* Work request *
Please restate, word for word, the lines below that begin at the one with "unfold execHeldRequestResend" and end at the one with "inject_keeps | apply State.setStop_keeps". Leave out all other lines.

* Dataset entries *

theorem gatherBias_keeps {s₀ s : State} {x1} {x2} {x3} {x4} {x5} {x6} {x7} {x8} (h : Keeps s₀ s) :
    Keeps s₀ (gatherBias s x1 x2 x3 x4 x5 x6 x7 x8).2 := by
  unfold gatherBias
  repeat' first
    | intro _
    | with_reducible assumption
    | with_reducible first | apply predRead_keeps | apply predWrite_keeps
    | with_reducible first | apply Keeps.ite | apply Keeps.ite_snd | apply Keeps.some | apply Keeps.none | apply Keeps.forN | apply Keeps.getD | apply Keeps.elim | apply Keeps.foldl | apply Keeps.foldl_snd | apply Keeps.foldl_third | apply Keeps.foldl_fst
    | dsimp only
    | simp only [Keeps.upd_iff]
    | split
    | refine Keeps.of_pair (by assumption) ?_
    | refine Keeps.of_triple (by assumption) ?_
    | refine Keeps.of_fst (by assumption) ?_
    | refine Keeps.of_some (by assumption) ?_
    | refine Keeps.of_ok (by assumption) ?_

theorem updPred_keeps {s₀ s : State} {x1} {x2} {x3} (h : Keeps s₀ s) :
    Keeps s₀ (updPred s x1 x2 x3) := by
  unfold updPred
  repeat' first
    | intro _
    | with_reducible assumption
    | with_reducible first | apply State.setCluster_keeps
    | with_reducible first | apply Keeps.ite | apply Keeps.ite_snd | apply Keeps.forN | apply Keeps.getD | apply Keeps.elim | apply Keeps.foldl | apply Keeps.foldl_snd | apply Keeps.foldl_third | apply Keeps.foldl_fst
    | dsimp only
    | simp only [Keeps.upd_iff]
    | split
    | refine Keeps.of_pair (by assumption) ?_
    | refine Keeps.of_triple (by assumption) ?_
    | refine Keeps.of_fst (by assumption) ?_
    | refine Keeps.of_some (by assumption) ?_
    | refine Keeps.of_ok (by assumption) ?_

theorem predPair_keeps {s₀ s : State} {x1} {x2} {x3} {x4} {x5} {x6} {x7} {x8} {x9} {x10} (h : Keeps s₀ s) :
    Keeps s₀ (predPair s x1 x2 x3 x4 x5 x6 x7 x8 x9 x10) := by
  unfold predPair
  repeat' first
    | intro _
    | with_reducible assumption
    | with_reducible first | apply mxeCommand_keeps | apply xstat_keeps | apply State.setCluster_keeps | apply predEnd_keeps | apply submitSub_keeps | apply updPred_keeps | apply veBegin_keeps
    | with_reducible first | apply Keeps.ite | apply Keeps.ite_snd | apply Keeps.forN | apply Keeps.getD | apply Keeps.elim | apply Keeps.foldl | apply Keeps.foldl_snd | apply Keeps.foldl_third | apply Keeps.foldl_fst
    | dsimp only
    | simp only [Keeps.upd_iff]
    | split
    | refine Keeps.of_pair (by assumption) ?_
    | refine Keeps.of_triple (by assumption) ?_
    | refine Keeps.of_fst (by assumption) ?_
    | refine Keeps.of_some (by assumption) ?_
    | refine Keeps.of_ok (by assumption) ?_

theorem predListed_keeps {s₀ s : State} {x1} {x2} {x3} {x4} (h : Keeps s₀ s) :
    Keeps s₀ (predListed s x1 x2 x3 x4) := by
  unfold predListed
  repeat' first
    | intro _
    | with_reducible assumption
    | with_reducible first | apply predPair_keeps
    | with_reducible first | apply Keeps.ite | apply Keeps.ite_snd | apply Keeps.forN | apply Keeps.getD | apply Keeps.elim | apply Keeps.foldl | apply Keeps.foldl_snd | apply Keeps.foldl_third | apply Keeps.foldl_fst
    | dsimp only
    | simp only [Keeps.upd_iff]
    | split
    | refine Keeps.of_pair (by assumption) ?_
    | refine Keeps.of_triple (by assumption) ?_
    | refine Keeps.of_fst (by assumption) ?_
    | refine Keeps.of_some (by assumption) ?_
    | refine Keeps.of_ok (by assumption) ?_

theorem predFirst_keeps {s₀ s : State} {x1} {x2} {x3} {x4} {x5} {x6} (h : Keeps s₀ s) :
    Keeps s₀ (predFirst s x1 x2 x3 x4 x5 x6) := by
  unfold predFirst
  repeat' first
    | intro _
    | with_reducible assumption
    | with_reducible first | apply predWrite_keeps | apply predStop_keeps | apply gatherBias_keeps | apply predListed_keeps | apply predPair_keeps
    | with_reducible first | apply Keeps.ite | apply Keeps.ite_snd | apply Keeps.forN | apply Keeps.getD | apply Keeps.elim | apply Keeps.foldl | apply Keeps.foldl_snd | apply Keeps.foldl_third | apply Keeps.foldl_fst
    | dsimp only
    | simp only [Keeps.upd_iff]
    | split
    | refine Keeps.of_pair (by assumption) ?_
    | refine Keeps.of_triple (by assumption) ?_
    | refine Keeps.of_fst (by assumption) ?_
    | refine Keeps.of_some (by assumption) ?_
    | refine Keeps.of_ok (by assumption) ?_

--

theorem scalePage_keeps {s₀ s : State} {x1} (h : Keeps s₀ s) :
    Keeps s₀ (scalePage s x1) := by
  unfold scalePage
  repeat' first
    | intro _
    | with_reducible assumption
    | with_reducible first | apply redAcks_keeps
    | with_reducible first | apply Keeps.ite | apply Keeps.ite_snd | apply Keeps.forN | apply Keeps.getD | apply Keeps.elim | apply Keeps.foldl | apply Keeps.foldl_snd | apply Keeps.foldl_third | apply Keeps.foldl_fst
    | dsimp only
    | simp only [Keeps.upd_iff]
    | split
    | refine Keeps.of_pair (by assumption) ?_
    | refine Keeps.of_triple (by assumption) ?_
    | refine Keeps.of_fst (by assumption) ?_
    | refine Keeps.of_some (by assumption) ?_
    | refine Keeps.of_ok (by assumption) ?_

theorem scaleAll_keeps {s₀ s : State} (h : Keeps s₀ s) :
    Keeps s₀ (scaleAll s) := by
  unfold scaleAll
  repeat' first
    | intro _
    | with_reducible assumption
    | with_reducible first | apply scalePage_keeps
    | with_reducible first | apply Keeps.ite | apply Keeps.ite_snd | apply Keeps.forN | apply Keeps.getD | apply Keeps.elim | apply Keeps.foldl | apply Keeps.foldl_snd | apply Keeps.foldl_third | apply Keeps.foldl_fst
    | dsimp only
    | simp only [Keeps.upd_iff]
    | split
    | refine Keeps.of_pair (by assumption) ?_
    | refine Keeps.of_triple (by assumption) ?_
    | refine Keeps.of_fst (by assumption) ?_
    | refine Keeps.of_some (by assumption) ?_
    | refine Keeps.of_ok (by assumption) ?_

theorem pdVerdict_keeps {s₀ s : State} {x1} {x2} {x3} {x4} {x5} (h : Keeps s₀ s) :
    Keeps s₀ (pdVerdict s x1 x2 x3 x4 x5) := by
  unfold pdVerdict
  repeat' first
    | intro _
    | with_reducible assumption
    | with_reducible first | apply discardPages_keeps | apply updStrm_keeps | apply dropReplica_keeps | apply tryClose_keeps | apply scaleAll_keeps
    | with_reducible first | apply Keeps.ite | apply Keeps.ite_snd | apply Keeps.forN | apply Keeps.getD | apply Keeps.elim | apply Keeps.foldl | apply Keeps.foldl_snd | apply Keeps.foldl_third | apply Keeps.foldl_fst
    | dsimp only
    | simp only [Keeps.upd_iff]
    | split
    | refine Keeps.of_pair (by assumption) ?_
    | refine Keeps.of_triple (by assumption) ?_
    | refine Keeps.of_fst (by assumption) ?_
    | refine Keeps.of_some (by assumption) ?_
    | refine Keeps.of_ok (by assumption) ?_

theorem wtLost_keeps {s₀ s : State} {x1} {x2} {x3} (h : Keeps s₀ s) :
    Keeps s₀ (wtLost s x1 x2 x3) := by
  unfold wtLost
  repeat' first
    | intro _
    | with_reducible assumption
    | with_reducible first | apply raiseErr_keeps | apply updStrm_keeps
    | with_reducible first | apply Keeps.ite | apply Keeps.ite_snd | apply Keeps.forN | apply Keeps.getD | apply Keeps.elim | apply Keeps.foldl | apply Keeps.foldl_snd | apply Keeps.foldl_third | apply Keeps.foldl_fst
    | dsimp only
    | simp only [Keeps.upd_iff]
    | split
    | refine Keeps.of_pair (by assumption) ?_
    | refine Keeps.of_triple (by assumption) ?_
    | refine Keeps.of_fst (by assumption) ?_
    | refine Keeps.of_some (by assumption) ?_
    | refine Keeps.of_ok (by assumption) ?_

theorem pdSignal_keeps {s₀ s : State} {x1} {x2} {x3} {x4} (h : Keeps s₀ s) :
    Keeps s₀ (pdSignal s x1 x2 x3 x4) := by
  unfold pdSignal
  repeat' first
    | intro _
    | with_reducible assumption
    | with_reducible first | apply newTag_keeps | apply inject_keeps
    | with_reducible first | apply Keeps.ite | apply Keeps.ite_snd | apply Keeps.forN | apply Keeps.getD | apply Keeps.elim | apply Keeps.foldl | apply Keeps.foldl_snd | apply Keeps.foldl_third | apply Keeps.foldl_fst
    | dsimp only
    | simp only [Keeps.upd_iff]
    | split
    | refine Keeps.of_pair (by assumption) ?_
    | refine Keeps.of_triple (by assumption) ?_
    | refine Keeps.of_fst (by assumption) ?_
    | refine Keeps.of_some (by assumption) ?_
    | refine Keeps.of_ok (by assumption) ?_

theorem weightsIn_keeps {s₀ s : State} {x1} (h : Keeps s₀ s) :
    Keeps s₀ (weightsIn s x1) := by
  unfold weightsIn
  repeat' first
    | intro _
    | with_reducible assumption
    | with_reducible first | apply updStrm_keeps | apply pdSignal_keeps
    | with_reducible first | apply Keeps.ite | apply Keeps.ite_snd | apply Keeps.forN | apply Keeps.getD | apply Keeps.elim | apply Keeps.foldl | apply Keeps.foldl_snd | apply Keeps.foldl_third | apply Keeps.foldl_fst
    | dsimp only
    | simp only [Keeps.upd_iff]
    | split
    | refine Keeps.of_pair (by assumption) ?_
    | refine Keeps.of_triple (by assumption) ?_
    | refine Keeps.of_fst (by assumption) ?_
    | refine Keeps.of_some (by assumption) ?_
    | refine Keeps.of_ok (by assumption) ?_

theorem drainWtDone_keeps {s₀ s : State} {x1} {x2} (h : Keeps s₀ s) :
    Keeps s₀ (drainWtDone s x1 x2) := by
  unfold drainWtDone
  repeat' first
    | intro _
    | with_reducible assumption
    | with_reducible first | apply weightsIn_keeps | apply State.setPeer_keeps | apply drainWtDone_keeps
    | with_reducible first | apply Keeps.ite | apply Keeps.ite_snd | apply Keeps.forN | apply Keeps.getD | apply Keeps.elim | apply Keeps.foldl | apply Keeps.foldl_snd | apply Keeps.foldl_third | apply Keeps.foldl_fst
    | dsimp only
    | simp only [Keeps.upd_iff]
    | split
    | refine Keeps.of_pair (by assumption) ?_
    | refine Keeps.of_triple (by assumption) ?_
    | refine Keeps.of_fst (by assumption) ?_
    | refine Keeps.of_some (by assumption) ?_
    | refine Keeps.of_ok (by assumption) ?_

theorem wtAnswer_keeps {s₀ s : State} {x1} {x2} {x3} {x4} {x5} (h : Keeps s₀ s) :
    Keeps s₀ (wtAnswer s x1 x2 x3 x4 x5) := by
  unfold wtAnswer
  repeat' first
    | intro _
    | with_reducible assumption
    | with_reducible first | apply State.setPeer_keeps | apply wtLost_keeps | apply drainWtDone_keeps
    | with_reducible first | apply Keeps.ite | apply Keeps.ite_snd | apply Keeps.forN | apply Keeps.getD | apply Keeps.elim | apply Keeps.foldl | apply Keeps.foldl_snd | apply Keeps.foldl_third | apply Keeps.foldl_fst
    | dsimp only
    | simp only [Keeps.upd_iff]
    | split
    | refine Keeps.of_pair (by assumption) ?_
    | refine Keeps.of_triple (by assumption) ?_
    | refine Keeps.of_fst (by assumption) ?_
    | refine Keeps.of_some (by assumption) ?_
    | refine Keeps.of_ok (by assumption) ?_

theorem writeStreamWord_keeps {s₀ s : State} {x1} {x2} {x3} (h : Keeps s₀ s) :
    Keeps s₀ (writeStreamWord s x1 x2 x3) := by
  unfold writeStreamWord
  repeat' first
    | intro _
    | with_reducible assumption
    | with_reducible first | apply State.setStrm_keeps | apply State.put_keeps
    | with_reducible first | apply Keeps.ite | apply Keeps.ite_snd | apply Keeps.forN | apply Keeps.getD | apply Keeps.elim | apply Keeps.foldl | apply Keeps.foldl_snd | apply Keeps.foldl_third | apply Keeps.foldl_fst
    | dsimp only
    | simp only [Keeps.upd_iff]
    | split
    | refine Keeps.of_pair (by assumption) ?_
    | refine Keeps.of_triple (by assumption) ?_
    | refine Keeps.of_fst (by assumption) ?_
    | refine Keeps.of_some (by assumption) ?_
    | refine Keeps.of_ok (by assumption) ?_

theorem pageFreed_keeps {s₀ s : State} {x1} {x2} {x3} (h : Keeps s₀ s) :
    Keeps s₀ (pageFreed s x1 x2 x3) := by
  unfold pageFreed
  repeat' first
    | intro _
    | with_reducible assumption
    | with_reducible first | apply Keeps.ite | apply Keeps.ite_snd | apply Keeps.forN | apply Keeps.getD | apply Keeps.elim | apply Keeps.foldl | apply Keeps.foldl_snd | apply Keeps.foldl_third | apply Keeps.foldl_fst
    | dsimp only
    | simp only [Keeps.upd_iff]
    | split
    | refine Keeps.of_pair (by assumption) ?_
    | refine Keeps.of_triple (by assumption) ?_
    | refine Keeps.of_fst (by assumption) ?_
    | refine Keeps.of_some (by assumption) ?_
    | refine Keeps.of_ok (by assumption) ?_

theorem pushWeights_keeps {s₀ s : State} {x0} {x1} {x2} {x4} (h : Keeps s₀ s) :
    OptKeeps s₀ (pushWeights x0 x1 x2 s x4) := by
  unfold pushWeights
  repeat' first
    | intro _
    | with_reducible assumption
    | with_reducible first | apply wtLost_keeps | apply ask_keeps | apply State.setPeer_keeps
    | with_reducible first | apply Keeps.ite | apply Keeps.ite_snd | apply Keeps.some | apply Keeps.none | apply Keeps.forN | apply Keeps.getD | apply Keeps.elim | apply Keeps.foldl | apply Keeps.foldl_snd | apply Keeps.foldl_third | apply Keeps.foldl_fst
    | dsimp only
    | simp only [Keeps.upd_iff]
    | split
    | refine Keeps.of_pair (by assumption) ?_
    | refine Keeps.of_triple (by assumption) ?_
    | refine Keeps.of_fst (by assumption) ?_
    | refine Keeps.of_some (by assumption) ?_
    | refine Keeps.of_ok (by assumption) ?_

==

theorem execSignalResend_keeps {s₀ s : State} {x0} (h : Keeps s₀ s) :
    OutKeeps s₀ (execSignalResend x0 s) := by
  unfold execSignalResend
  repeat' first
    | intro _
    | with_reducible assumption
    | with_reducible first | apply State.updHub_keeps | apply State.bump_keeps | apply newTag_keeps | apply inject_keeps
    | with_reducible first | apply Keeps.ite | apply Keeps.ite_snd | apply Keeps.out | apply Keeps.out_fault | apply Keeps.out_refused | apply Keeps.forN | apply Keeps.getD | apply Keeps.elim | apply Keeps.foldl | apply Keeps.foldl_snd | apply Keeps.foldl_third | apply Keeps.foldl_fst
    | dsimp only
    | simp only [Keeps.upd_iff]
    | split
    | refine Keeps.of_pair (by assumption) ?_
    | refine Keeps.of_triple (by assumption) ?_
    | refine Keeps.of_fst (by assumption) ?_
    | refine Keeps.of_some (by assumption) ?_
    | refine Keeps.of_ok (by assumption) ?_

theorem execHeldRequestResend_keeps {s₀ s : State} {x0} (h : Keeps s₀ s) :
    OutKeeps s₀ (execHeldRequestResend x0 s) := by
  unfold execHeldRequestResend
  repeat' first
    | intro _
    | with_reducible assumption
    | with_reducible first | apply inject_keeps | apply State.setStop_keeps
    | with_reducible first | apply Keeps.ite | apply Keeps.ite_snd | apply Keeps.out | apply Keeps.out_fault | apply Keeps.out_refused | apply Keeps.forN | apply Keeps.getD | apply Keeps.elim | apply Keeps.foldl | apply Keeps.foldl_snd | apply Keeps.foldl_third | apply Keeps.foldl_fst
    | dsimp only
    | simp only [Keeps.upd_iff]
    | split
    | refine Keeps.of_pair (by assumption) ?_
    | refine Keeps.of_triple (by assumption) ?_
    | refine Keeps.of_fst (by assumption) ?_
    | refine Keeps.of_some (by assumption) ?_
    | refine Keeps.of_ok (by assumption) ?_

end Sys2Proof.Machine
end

* Response area *
  unfold execHeldRequestResend
  repeat' first
    | intro _
    | with_reducible assumption
    | with_reducible first | apply inject_keeps | apply State.setStop_keeps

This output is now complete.